Ingredients:
- 2 tablespoons olive oil (30 ml)
- 1 large onion, chopped (about 1 ½ cups)
- 2 bell peppers (one red, one green), chopped (about 2 cups)
- 2 cloves garlic, minced
- 1 jalapeño pepper, seeded and minced (optional)
- 1 (28 ounce) can crushed tomatoes (794g)
- 1 (15 ounce) can tomato sauce (425g)
- 1 cup vegetable broth (240 ml) (low sodium is best)
- 1 (15 ounce) can kidney beans, drained and rinsed (425g)
- 1 (15 ounce) can black beans, drained and rinsed (425g)
- 1 (15 ounce) can cannellini beans, drained and rinsed (425g)
- 1 cup frozen corn kernels (150g)
- 1 large carrot, peeled and diced (100g)
- 2 tablespoons chili powder
- 1 teaspoon ground cumin
- 1 teaspoon smoked paprika
- ½ teaspoon dried oregano
- ½ teaspoon garlic powder
- ¼ teaspoon cayenne pepper (optional, for heat)
- Salt and freshly ground black pepper to taste
- Shredded cheddar cheese (Optional)
- Sour cream or Greek yogurt (Optional)
- Chopped fresh cilantro (Optional)
- Diced red onion (Optional)
- Avocado slices (Optional)
- Tortilla chips (Optional)
Instructions:
- Heat olive oil in the Dutch oven.
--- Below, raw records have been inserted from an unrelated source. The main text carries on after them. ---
-- ==== Sys2Proof/Tests/Slice0.lean ====
section
/-! SUPPORT. The model's own tests. Every expected value is one of spec/95_test_vectors.md (named at the test), of an
example of the rule named, or written out from the spec's encoding. -/

namespace Sys2Proof.Tests

open Sys2Proof.Machine

/-- The common test parameters of 95_test_vectors.md, at a window base of 0x10000. -/
def testParams : Params :=
  { basePage := 16, clkPerTickPred := 0, lastCompTick := 0, expectedId := 0x55, tempCmd := 0x2E
    pressCmdBase := 0x34, swMinInterval := 0 }

/-- The reset state of an instance with those parameters. -/
def s0 : State := State.resetOf testParams

/-- The outcome is a next state with this property. -/
def nextIs (o : Host.Outcome State Fault Refusal) (f : State → Bool) : Bool :=
  match o with
  | .next t => f t
  | .fault _ => false
  | .refused _ => false

/-- The command word `w` in flight in COMPUTE, at its commit tick, with a snapshot. -/
def computing (w : Word) (sn : Snap) : State :=
  { s0 with
    status := { s0.status with busy := true, lastop := w.extractLsb' 0 8 }
    eng := { s0.eng with seq := .compute, cmd := w, snap := sn } }

/-- A SW_READ in flight in a phase. -/
def reading (q : Seq) (cnt : BitVec 32) (l : Level) : State :=
  { s0 with
    status := { s0.status with busy := true, lastop := 0x10 }
    eng := { s0.eng with
      seq := q, cnt := cnt, cmd := 0x00000010, swI := l
      snap := { snapshot s0 with startMs := 18 } } }

/-- The reference calibration bytes of 95_test_vectors.md. -/
def refBytes : Vector Byte 22 :=
  #v[0x01, 0x98, 0xFF, 0xB8, 0xC7, 0xD1, 0x7F, 0xE5, 0x7F, 0xF5, 0x5A, 0x71, 0x18, 0x2E, 0x00, 0x04, 0x80, 0x00,
    0xDD, 0xF9, 0x0B, 0x34]

/-- A calibrated snapshot at the reference coefficients: RAWT, RAWP and MODE given. -/
def refSnap (rawt : BitVec 16) (rawp : BitVec 24) (mode : Byte) : Snap :=
  { snapshot s0 with coef := calDecode refBytes, calValid := true, rawt := rawt, rawp := rawp, mode := mode }

/-! ## Encoding: words written out from 30_encoding.md R90, R91, bits [31:8] then [7:0] -/

theorem test_decode_nop : decode 0b000000000000000000000000_00000000 = .ok .nop := by decide
theorem test_decode_calLoad : decode 0b000000000000000000000000_00000001 = .ok .calLoad := by decide
theorem test_decode_tempComp : decode 0b000000000000000000000000_00000010 = .ok .tempComp := by decide
theorem test_decode_presComp : decode 0b000000000000000000000000_00000011 = .ok .presComp := by decide
theorem test_decode_altComp : decode 0b000000000000000000000000_00000100 = .ok .altComp := by decide
theorem test_decode_swRead : decode 0b000000000000000000000000_00010000 = .ok .swRead := by decide
theorem test_decode_swCheck : decode 0b000000000000000000000000_00010001 = .ok .swCheck := by decide

/-- V-R3: PRES_COMP's OPC with bit 8 set is illegal. -/
theorem test_decode_rsv : decode 0x00000103 = .error .rsvNonzero := by decide
/-- V-R2: OPC 0x05. -/
theorem test_decode_opc : decode 0x00000005 = .error .undefinedOpc := by decide
/-- The first gap after the single-wire codes. -/
theorem test_decode_opc_12 : decode 0x00000012 = .error .undefinedOpc := by decide

/-- An ill-formed word for the first check of R92. -/
theorem test_illformed_rsv : rsvClear 0x80000003 = false ∧ legalWord 0x80000003 = false := by decide
/-- An ill-formed word for the second check of R92. -/
theorem test_illformed_opc : opcDefined 0x0000000F = false ∧ legalWord 0x0000000F = false := by decide

/-- No two commands share a word. -/
theorem test_words_differ :
    ([.nop, .calLoad, .tempComp, .presComp, .altComp, .swRead, .swCheck].map encode).Pairwise (· ≠ ·) := by decide

/-- A table word runs as the very next step: SW_READ's word is accepted (V-S1's first instant). -/
theorem test_withFetchWord :
    nextIs (step (State.reset.withFetchWord 32 0x10)) (fun t => t.status.busy && t.eng.seq == .prep) = true := by
  decide

/-! ## Binary64 (R12, R123, R164) -/

/-- R140: `e = f64_div(1.0, 5.255)` = 0x3FC85B95CCD9456C. -/
theorem test_alt_exponent : f64Div f64One f64AltDivisor = 0x3FC85B95CCD9456C := by decide +kernel
/-- V-U3: 23.5 °C is 74.3 °F, fused. -/
theorem test_fahrenheit_fused : convertTemp .fahrenheit 235 = 0x4052933333333333 := by decide +kernel
/-- R164: two roundings would give one ulp more. -/
theorem test_fahrenheit_two_roundings :
    f64Add (f64Mul (tenths 235) f64OnePointEight) f64ThirtyTwo = 0x4052933333333334 := by decide +kernel
/-- V-U4. -/
theorem test_kelvin : convertTemp .kelvin 235 = 0x40728A6666666666 := by decide +kernel
/-- V-U6. -/
theorem test_fahrenheit_max : convertTemp .fahrenheit 65535 = 0x40C71A2666666667 := by decide +kernel
/-- V-U8: bit 15 is no sign. -/
theorem test_unsigned_raw : convertTemp .celsius 0x8000 = 0x40A999999999999A := by decide +kernel
/-- V-A1's last operations, with its r = 0.9319524691006107. -/
theorem test_altitude_reference :
    altitude (fun _ _ => 0x3FEDD28DFC06D598) 69965 f64SeaLevelDefault = 0x40A7911816408894 := by decide +kernel
/-- V-A3: a zero reference makes the power function's operand +inf. -/
theorem test_altitude_zero_ref : altitude (fun x _ => x) 69965 (f64Zero false) = 0xFFF0000000000000 := by
  decide +kernel
/-- R123 with V-C1's pressure: a positive number over -infinity, and a negative one over +infinity, is -0.0 (log 22). -/
theorem test_altitude_infinite_ref :
    f64Div (f64OfInt 69965) 0xFFF0000000000000 = 0x8000000000000000 ∧
    f64Div (f64OfInt (-69965)) 0x7FF0000000000000 = 0x8000000000000000 := by
  decide +kernel
/-- V-A4: a NaN becomes the canonical NaN. -/
theorem test_altitude_nan : altitude (fun _ _ => 0x7FF8000000000123) 69965 f64One = 0x7FF8000000000000 := by
  decide +kernel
Add onion and bell peppers and sauté until softened. Stir in garlic and jalapeño (if using) and cook until fragrant.
- Stir in crushed tomatoes, tomato sauce, and vegetable broth. Bring to a simmer.
- Add kidney beans, black beans, cannellini beans, frozen corn, and diced carrot.
- Stir in chili powder, cumin, smoked paprika, oregano, garlic powder, and cayenne pepper (if using). Season with salt and pepper to taste.
- Reduce heat to low, cover, and simmer for at least 30 minutes, or up to an hour, stirring occasionally, to allow the flavors to meld. The longer it simmers, the better it tastes!
- Taste and adjust seasonings as needed. Add more chili powder for a richer flavor, cayenne for more heat, or salt and pepper to taste.
- Ladle into bowls and garnish with desired toppings (shredded cheese, sour cream, cilantro, red onion, avocado, tortilla chips).